Vedremo se il Commander in chief gli darà davvero retta. All’altro capo del tavolo c’è il viceprimo ministro He Lifeng, vecchio amico di Xi Jinping fin quando da giovani erano insieme nella provincia di Fujian; archetipo del tecnocrate cinese, non parla inglese, ma ha dalla sua il legame stretto con “l’ultimo imperatore” e questo potrebbe dargli un vantaggio. Sarà senza dubbio un osso duro e si presenta con un asso nella manica: le esportazioni calcolate in dollari ad aprile sono aumentate dell’8,1 per cento; le vendite in Indonesia, Thailandia, Vietnam, in Europa e in Africa hanno più che compensato il crollo sul mercato americano (-21 per cento). Il “Liberation day” del 2 aprile, con le tariffe del 145 per cento sui prodotti cinesi alle quali Pechino ha risposto con il 125 per cento, ha avuto il suo effetto sull’America, ma per il momento non ha colpito la Cina. Il match è appena cominciato, siamo alle scazzottate iniziali.
Donald Trump non ha mancato di farsi sentire con un post su Truth: “Tariffe dell’80 per cento sembrano giuste. Tocca a te Scott”. Dunque Bessent parte con un obiettivo prefissato ben inferiore a quello originario. I primi segnali da Wall Street sono positivi e gli indici sono in leggera in salita. Secondo il Wall Street Journal “Trump mette in scena la ritirata nella guerra dei dazi” e questo è un bene. Difficile capire se si tratta di una mossa tattica o strategica: il presidente vuole che la Cina si apra alle merci americane e nello stesso tempo intima ai grandi gruppi di tornare in patria pena severe punizioni, poi concede eccezioni alla Apple e ad altre imprese. Soffre anche la Tesla e Elon Musk chiede una marcia indietro. Gli investimenti esteri, americani in particolare, sono fondamentali per l’economia cinese che attraversa una fase di difficoltà.
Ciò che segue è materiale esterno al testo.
-- ==== Sys2Proof/Certificates/Slice0/Obligations.lean ====
section
/-! DEFINITION. The statements for the provers. -/

open Sys2Proof Sys2Proof.Machine

/-! ## The step -/

/-- A step runs the command at the front of the queue on the state with the queue's rest; with an empty queue the block
idles, which is the model's choice (log 11). -/
def Obligations.StepRunsTheFrontCommand : Prop :=
  (∀ (s : State) (c : Instr) (rest : List Instr), s.pending = c :: rest →
    step s = exec c { s with pending := rest }) ∧
  ∀ s : State, s.pending = [] → step s = .next s

/-- Every command, in every state, answers a next state and leaves the queue of commands as it is; the queue is the
model's own (log 12). -/
def Obligations.EveryCommandGoesOn : Prop :=
  ∀ (c : Instr) (s : State), ∃ t, exec c s = .next t ∧ t.pending = s.pending

/-! ## Hardware reset -/

/-- HARDWARE_RESET gives every block its hardware-reset values, the empty plan of the table in both banks, which
passes the commit check with cycle times of 0 and its own signature. RESET is low after it, the model's DEDUCED reading
(log 13); the queue of commands and the counter of free values, which are the model's own, are kept (the model's choice,
log 26). -/
def Obligations.HardwareResetSetsEveryBlock : Prop :=
  emptyPlan.settings = { source := .forward, pitch := 12, period := 1000, priority := .fixed, headA := none,
                         headB := none } ∧
  (∀ p, emptyPlan.probe p = { fields := { level := 1, pulseWidth := 100, gain := 0, window := 200, settle := 0,
                                          lossRun := 3, recoveryRun := 3 }, gates := Vector.replicate 4 none }) ∧
  (∀ i, emptyPlan.block i = { inUse := false, probe := 0, decimation := 1, phase := 0, join := false,
                              report := .always, interval := 0, excerptLen := .l64, next := none }) ∧
  checkBank emptyPlan = .ok { cycleA := 0, cycleB := 0, signature := signatureOf emptyPlan } ∧
  ∀ s : State, ∃ t, exec .hardwareReset s = .next t ∧ t.resetLow = true ∧
    t.plan = { bank0 := emptyPlan, bank1 := emptyPlan, activeIx := 0, epoch := 0, signature := signatureOf emptyPlan,
               commit := .none, pendingSig := none, committer := none, holder := none, idleTimer := none } ∧
    (t.odo.num = 1 ∧ t.odo.den = 1 ∧ t.odo.rem = 0 ∧ t.odo.position = 0 ∧ t.odo.doubtful = false ∧
      t.odo.tally = 0 ∧ t.odo.speed = 0 ∧ t.odo.direction = .still) ∧
    (∀ m, (t.odo.marker m).enabled = false ∧ (t.odo.marker m).edge = .rising ∧ (t.odo.marker m).lockout = 0 ∧
      (t.odo.marker m).action = .mark ∧ (t.odo.marker m).load = 0 ∧ (t.odo.marker m).counter = 65535) ∧
    t.gen = { state := .off, source := .forward, disp := 0, frontier := 0, lastBoundary := 0, nextBoundary := 0,
              stepNo := 0, timer := none } ∧
    (∀ r, t.seq r = { state := .off, current := none, waiting := none, walk := none, group := [], windows := 0,
                      fired := Vector.replicate 64 0, skip := none }) ∧
    (∀ c : Chan, t.chans[c].phase = .free ∧ t.chans[c].binding = none ∧ t.chans[c].fe = none ∧
      t.chans[c].eval = { gates := [], crossing := none, excerpt := none }) ∧
    t.arb = { reqA := none, reqB := none, pointer := .a } ∧
    (∀ p : ProbeNo, t.coup.probes[p] = { state := .unknown, misses := 0, recoveries := 0 }) ∧
    (t.coup.sprayA = false ∧ t.coup.sprayB = false) ∧
    t.hub.pool = { slots := [], waiting := [], seq := 0, lost := 0 } ∧
    (∀ p, t.hub.ctl p = { state := .absent, rx := [], refusals := [], answers := [], take := none, sending := none,
                          holdTime := 0, heldTimer := none }) ∧
    (∀ p, t.hub.dist p = { subs := Vector.replicate 8 { enabled := false, matchVal := 0, mask := 0 },
                           general := false, queue := [], gap := none, threshold := 1, snap := .none,
                           attention := false }) ∧
    t.run = { state := .idle, number := 0, label := 0, limit := 0, holds := Vector.replicate 24 0 } ∧
    t.freeCount = s.freeCount ∧ t.pending = s.pending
La crescita che ufficialmente è confermata al 5 per cento annuo, secondo la maggior parte degli osservatori indipendenti è molto più bassa. La Banca centrale cinese ha annunciato una riduzione dei tassi d’interesse all’1,4 per cento e il governo ha permesso alle banche di aumentare la liquidità. La domanda interna ristagna e i prezzi scendono. L’indebitamento complessivo sfiora ormai il 300 per cento del pil, ma molti dati ufficiali non vengono più pubblicati con regolarità.
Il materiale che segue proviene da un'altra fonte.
-- ==== Sys2Proof/Tests/Slice0.lean ====
section
/-! SUPPORT. Tests of the model on small states: ill-formed commands refused, figures of the spec's worked examples, and
a witness for the hypotheses of every statement. -/

namespace Sys2Proof.Tests

set_option Elab.async false

open Sys2Proof Sys2Proof.Machine

/-! ## Helpers -/

/-- The part after reset with RESET released, every port ABSENT. -/
def released : State := { State.reset with resetLow := false }

/-- The same with every port READY. -/
def live : State :=
  { released with
    hub := { pool := Pool.reset
             ports := Vector.replicate 4 { PortUnit.reset with ctl := { PortCtl.reset with state := .ready } } } }

/-- A state with the Port Controller of a port changed. -/
def withCtl (s : State) (p : Port) (f : PortCtl → PortCtl) : State := s.withHub (s.hub.setCtl p (f (s.hub.ctl p)))

/-- A state with the Distribution Unit's state of a port changed. -/
def withDist (s : State) (p : Port) (f : PortDist → PortDist) : State := s.withHub (s.hub.setDist p (f (s.hub.dist p)))

/-- A state with another pool. -/
def withPool (s : State) (p : Pool) : State := s.withHub (s.hub.withPool p)

/-- P2 holds the edit right. -/
def editing : State := { live with plan := { live.plan with holder := some 2, idleTimer := some 20 } }

/-- The state a command leads to. -/
def after (c : Instr) (s : State) : State :=
  match exec c s with
  | .next t => t
  | .fault _ => s
  | .refused _ => s

/-- What a port is sending. -/
def sent (p : Port) (s : State) : Option Sending := (s.hub.ctl p).sending

/-- A RESPONSE being sent. -/
def reply (tag kind : Byte) (r : Reply) : Option Sending := some (.answer (.response tag kind r))

/-- A notice of the part in IDLE. -/
def notice : Rec := { run := 0, epoch := 0, position := 0, doubtful := true, body := .odometer 0 }

/-- A QUEUED slot with the notice, referenced once. -/
def queuedSlot : Slot := { phase := .queued, refs := 1, content := .record 1 notice, page := none }

/-- A pool with the slots below a number QUEUED. -/
def filled (n : Nat) : Pool :=
  { slots := (List.range n).map (fun i => (i, queuedSlot)), waiting := [], seq := 70000, lost := 0 }

/-- A gate of the worked example. -/
def gate (kind : GateKind) (origin : GateOrigin) (start width threshold : Nat) : Option Gate :=
  some { kind := kind, origin := origin, start := start, width := width, threshold := threshold }

/-- The empty plan's probe entry with a window, a settle time and two gate places. -/
def entryOf (window settle : Nat) (g0 g1 : Option Gate) : ProbeEntry :=
  { fields := { emptyProbe.fields with window := window, settle := settle }, gates := #v[g0, g1, none, none] }

/-- A block in use. -/
def blockAt (probe : ProbeNo) (d phase : Nat) (join : Bool) (next : Link) : Block :=
  { emptyBlock with inUse := true, probe := probe, decimation := d, phase := phase, join := join, next := next }

/-- The bank of the worked example of chapter 1, with the width of probe 0's LOSS gate and the probe of block 21
open. -/
def exampleBank (width : Nat) (probe21 : ProbeNo) : Bank :=
  { settings := { emptySettings with headA := some 0, headB := some 19 }
    probes :=
      ((((((emptyPlan.probes.set 0
        (entryOf 800 50 (gate .coupling .pulse 20 80 200) (gate .loss .interface 600 width 150))).set 1
        (entryOf 4000 200 (gate .peak .pulse 300 3500 300) none)).set 2
        (entryOf 4000 200 (gate .peak .pulse 300 3500 300) none)).set 3
        (entryOf 1500 100 (gate .peak .pulse 100 1200 250) none)).set 4
        (entryOf 1500 100 (gate .peak .pulse 100 1200 250) none)).set 12
        (entryOf 800 50 (gate .coupling .pulse 20 80 200) none)).set 13
        (entryOf 4000 200 (gate .peak .pulse 300 3500 300) none)
    blocks :=
      ((((((emptyPlan.blocks.set 0 (blockAt 0 1 0 false (some 1))).set 1 (blockAt 1 2 0 false (some 2))).set 2
        (blockAt 2 2 0 true (some 3))).set 3 (blockAt 3 1 0 false (some 4))).set 4 (blockAt 4 1 0 true none)).set 19
        (blockAt 12 1 0 false (some 20))).set 20 (blockAt probe21 2 1 false none) }

/-- The worked example's bank is active and its run 42 is RUNNING, both rails WAITING. -/
def running : State :=
  { live with
    plan := { live.plan with bank0 := exampleBank 100 13 }
    run := { live.run with state := .running, number := 42, label := 304, limit := 6 }
    gen := StepGen.started emptySettings
    seqA := Sequencer.started
    seqB := Sequencer.started }

/-- A channel bound to a shot of block 1 of rail A, in a phase. -/
def bound (phase : ChanPhase) (block : BlockIx) (probe : ProbeNo) (slot : Nat) : Channel :=
  { Channel.reset with
    phase := phase
    binding := some { rail := .a, block := block, probe := probe, slot := slot, window := some 10, settle := some 1 } }

/-- The grant fields of a shot of block 1 at step 1. -/
def shotGrant : ShotGrant :=
  { stepNo := 1, stepPos := 12, firePos := 12, rail := .a, probe := 0, block := 0, joined := false, snapshot := false,
    dropped := false }

/-- Rail A is LISTENING in step 1, its group in the air on channel 0. -/
def listening (phase : ChanPhase) : State :=
  { running with
    seqA := { running.seqA with state := .listening, current := some { no := 1, pos := 12 }, group := [0], windows := 1 }
    chans := running.chans.set 0 (bound phase 0 0 0)
    hub := (running.hub.withPool
      { Pool.reset with slots := [(0, Slot.assembling (.shot shotGrant .onEvent))] }) }

/-- Rail A is REQUESTING with a group in step 1. -/
def requesting (group : List BlockIx) : State :=
  { running with
    seqA := { running.seqA with state := .requesting, current := some { no := 1, pos := 12 }, group := group }
    arb := { running.arb with reqA := some group.length } }

/-- A port that is READY takes a request. -/
theorem takes_of_ready {s : State} {p : Port} (h : s.resetLow = false ∧ (s.hub.ctl p).state = .ready) :
    s.takesOn p := ⟨h.1, .inl h.2⟩

/-- Every port of the live part takes a request. -/
theorem live_takes : ∀ p, live.takesOn p := fun p => takes_of_ready (by revert p; decide +kernel)

/-- Every port takes a request while P2 edits. -/
theorem editing_takes : ∀ p, editing.takesOn p := fun p => takes_of_ready (by revert p; decide +kernel)

/-- Every port takes a request while the run is active. -/
theorem running_takes : ∀ p, running.takesOn p := fun p => takes_of_ready (by revert p; decide +kernel)

/-- Whether a bank passes the commit check. -/
def passes (b : Bank) : Bool :=
  match checkBank b with
  | .ok _ => true
  | .error _ => false

/-- A bank that passes has figures. -/
theorem figures_of_passes {b : Bank} (h : passes b = true) : ∃ f, checkBank b = .ok f := by
  unfold passes at h; split at h
  · exact ⟨_, by assumption⟩
  · exact absurd h (by decide)

/-! ## Ill-formed commands -/

theorem test_wf_longWindow (n : Nat) (h : n = Config.maxWindowSamples) :
    (Instr.channelWindowEnd 0 0 (List.replicate n 0)).wellFormed = false :=
  decide_eq_false (by rw [List.length_replicate, h]; exact Nat.lt_irrefl _)

theorem test_wf_longFrame : (Instr.frameError 0 (List.replicate 65 0)).wellFormed = false := by decide +kernel

theorem test_wf_listedKind : (Instr.unknownRequest 0 1 0x15).wellFormed = false := by decide

theorem test_wf_good : (Instr.unknownRequest 0 1 0x0F).wellFormed = true ∧
    (Instr.frameError 0 (List.replicate 64 0)).wellFormed = true := by decide

/-! ## Checks and codes of chapter 11 -/

/-- The catalogue check values of the two polynomials on the nine digits. -/
theorem test_crc : crc16 [0x31, 0x32, 0x33, 0x34, 0x35, 0x36, 0x37, 0x38, 0x39] = 0x29B1 ∧
    crc32 [0x31, 0x32, 0x33, 0x34, 0x35, 0x36, 0x37, 0x38, 0x39] = 0xCBF43926 := by decide +kernel

/-- The forms of 11.5 have 10, 46 and 9 bytes, 1690 in a bank. -/
theorem test_bankForms :
    settingsBytes emptySettings = [0, 12, 0, 0xE8, 3, 0, 0, 0, 0, 0] ∧
    probeBytes emptyProbe = [1, 100, 0, 0, 200, 0, 0, 0, 3, 3] ++ List.replicate 36 0 ∧
    blockCanonical { emptyBlock with inUse := true, next := some 63 } = [1, 0, 1, 0, 0, 0, 0, 0, 64] ∧
    blockCanonical { emptyBlock with next := some 63 } = [0, 0, 1, 0, 0, 0, 0, 0, 0] ∧
    10 + 24 * (probeBytes emptyProbe).length + 64 * (blockCanonical emptyBlock).length = 1690 := by decide +kernel

theorem test_identifyFrame : (requestOf (.identify 1 7)).map Request.chars = some [0xA5, 4, 1, 7, 0x53, 0x8A] := by
  decide +kernel

theorem test_endFrame :
    (TxFrame.endTake 22 0 0 false).bytes = [0xA5, 8, 0, 0x84, 22, 0, 0, 0, 0, 0x34, 0xBA] := by decide +kernel

theorem test_gapFrame : (TxFrame.gap 25 { count := 3, first := 5008, last := 5010 }).bytes =
    [0xA5, 16, 0, 0x83, 25, 3, 0, 0, 0, 144, 19, 0, 0, 146, 19, 0, 0, 0xD0, 0xC7] := by decide +kernel

theorem test_busyFrame : (TxFrame.response 24 6 (.refused .busy)).bytes =
    [0xA5, 7, 0, 0x81, 24, 6, 2, 3, 0x1A, 0xCE] := by decide +kernel

/-- The largest SHOT payload is 1086 bytes. -/
theorem test_largestShot :
    ((Body.shot { grant := shotGrant, coupling := .coupled, alarmed := false, saturated := false,
                  gates := List.replicate 4 { place := 0, kind := .peak, status := .hit, peak := 1, time := 2 } }).bytes
        (some (List.replicate 512 0))).length + 14 = 1086 := by decide +kernel

/-! ## The commit check (worked example of chapter 1) -/

theorem test_commitCheck :
    (match checkBank (exampleBank 100 13) with
      | .ok f => decide (f.cycleA = 6650 ∧ f.cycleB = 5050)
      | .error _ => false) = true := by decide +kernel

theorem test_commitCheck_faulty :
    (match checkBank (exampleBank 101 1), checkBank (exampleBank 100 1) with
      | .error f, .error g =>
        decide (f = { kind := .gateBeyondWindow, rail := none, block := none, probe := some 0, place := some 1 } ∧
          g = { kind := .wrongRail, rail := some .b, block := some 20, probe := some 1, place := none })
      | _, _ => false) = true := by decide +kernel

/-! ## The odometer (worked examples of chapter 3) -/

/-- The scaler 5/4 of the worked example, with r and a position. -/
def scaled (r : Nat) (pos : BitVec 32) (a b : Bool) : State :=
  { live with
    odo := { live.odo with num := 5, den := 4, rem := r, position := pos, lineA := a, lineB := b
                           m0 := { live.odo.m0 with enabled := true, lockout := 3, action := .load, load := 1000 } } }

/-- The remainder, the position and the doubtful flag. -/
def track (s : State) : Nat × BitVec 32 × Bool := (s.odo.rem, s.odo.position, s.odo.doubtful)

theorem test_encoderTransition :
    track (after (.encoderTransition false false) (scaled 3 203 false true)) = (0, 205, false) ∧
    track (after (.encoderTransition false true) (scaled 2 1001 false false)) = (1, 1000, false) := by decide +kernel

theorem test_encoderFault : track (after (.encoderTransition true true) (scaled 0 205 false false)) = (0, 205, true) := by
  decide +kernel

theorem test_markerEdge :
    track (after (.markerEdge .m0 true) (scaled 1 206 false true)) = (1, 1000, false) ∧
    track (after (.markerEdge .m0 true)
      { scaled 2 1001 false false with odo := { (scaled 2 1001 false false).odo with
          m0 := { (scaled 2 1001 false false).odo.m0 with counter := 1 } } }) = (2, 1001, false) := by decide +kernel

theorem test_speedWindowEnd :
    let s := after .speedWindowEnd { live with odo := { live.odo with tally := -7 } }
    (s.odo.speed, s.odo.direction, s.odo.tally) = (7, .decreasing, 0) := by decide +kernel

/-- The run with rollback: six ticks a count, pitch 10. -/
def rollback (pos : BitVec 32) (d f : BitVec 48) (next stepNo : Nat) (a b : Bool) : State :=
  { live with
    odo := { live.odo with num := 6, den := 1, position := pos, lineA := a, lineB := b }
    plan := { live.plan with bank0 := { emptyPlan with settings := { emptySettings with pitch := 10 } } }
    run := { live.run with state := .running, number := 1 }
    gen := { state := .issuing, source := .forward, disp := d, frontier := f, lastBoundary := next - 10,
             nextBoundary := next, stepNo := BitVec.ofNat 32 stepNo, timer := none }
    seqA := { Sequencer.started with state := .listening }
    seqB := Sequencer.started }

/-- What a row of the example shows, and the pending step of rail A. -/
def row (s : State) : BitVec 32 × BitVec 48 × BitVec 48 × Nat × Option Step :=
  (s.odo.position, s.gen.disp, s.gen.frontier, s.gen.nextBoundary, s.seqA.waiting)

theorem test_stepAtBoundary :
    row (after (.encoderTransition true false) (rollback 5006 6 6 10 0 false false)) =
      (5012, 12, 12, 20, some { no := 1, pos := 5010 }) ∧
    row (after (.encoderTransition true false) (rollback 9012 24 24 30 2 false false)) =
      (9018, 30, 30, 40, some { no := 3, pos := 9018 }) := by decide +kernel

theorem test_rollback :
    row (after (.encoderTransition false true) (rollback 5024 24 24 30 2 false false)) = (5018, 18, 24, 30, none) := by
  decide +kernel

theorem test_stepTimerExpiry :
    let s := after .stepTimerExpiry
      { rollback 7 0 0 10 4 false false with
        gen := { (rollback 7 0 0 10 4 false false).gen with source := .timed, timer := some 1000 } }
    (s.gen.stepNo, s.seqA.waiting, s.gen.timer) = (5, some { no := 5, pos := 7 }, some 1000) := by decide +kernel

/-! ## Rails and channels (worked examples of chapters 4 to 6) -/

/-- The first step of the run fires block 1 on CH0 and block 20 on CH1. -/
theorem test_firstStep :
    let s := State.issue running
    (s.seqA.state, s.seqA.group, s.seqB.group, s.chans[0].fe.map (fun x => x.probe),
        s.chans[1].fe.map (fun x => x.probe), s.hub.pool.slots.map (fun x => x.1)) =
      (.listening, [0], [19], some 0, some 12, [0, 1]) := by decide +kernel

/-- At the settle end in step 1 the group {2, 3} is not due, and {4, 5} is granted two channels. -/
theorem test_settleEnd :
    let s := after (.channelSettleEnd 0)
      { listening .settling with seqA := { (listening .settling).seqA with walk := some 1 } }
    (s.seqA.state, s.seqA.group, s.seqA.windows, s.chans[0].fe.map (fun x => x.probe),
      s.chans[1].fe.map (fun x => x.probe), s.seqA.fired[3]) = (.listening, [3, 4], 2, some 3, some 4, 1) := by
  decide +kernel

/-- A pool of 16 FREE slots refuses every group of step 30, and the rail passes to WAITING at once. -/
theorem test_poolOmissions :
    let s := State.issue { withPool running (filled 1008) with gen := { running.gen with stepNo := 29 } }
    (s.seqA.state, s.seqA.skip) =
      (.waiting, some { first := 30, last := 30, cover := .probeSet 0b11111 }) := by decide +kernel

/-- A short window with a gate of 5 samples, its crossing, and an INTERFACE gate placed from it. -/
theorem test_gates :
    let e := entryOf 2 0 (gate .coupling .pulse 0 1 200) (gate .loss .interface 0 1 150)
    let x := (Evaluator.start e (some 4) 10).run 0 [3, 190, 210, 640, 640, 100, 90, 700, 1, 2]
    (x.crossing, x.results.map (fun g => (g.status, g.peak, g.time)), x.excerpt.map (fun a => a.samples)) =
      (some 2, [(.hit, 640, 3), (.clear, 640, 3)], some [190, 640, 100, 700]) := by decide +kernel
“Attenzione a non sottovalutare la Cina, anche se la sua crescita rallenta, resta strategicamente formidabile”, avverte Kurt Campbell, stagionato diplomatico fondatore dell’Asia Group, già consigliere di Joe Biden per l’Indo-Pacifico. Nelle trattative con gli Stati Uniti Pechino ha un grande vantaggio: il predominio sulle terre rare dove “ha vinto la battaglia”, secondo il Wall Street Journal. Inoltre l’intreccio industriale è tale che rompere il nodo diventa impossibile a meno di provocare danni irreparabili sia in Cina sia negli Stati Uniti. Danni che avrebbero evidenti conseguenze politiche. Secondo molti analisti, l’accordo con il Regno Unito può contribuire a ridurre la catena produttiva che lega alla Cina soprattutto alcuni settori strategici. I passi indietro di Trump, però, offrono il fianco all’avversario. Xi ne ha approfittato per incontrare e corteggiare le imprese americane. He Lifeng resterà in Svizzera fino a lunedì, poi sarà a Parigi fino a venerdì. Continua insomma la ricerca di sbocchi alternativi e legami industriali a tutto campo, anche in Europa. Ma il primo fronte resta pur sempre quello americano.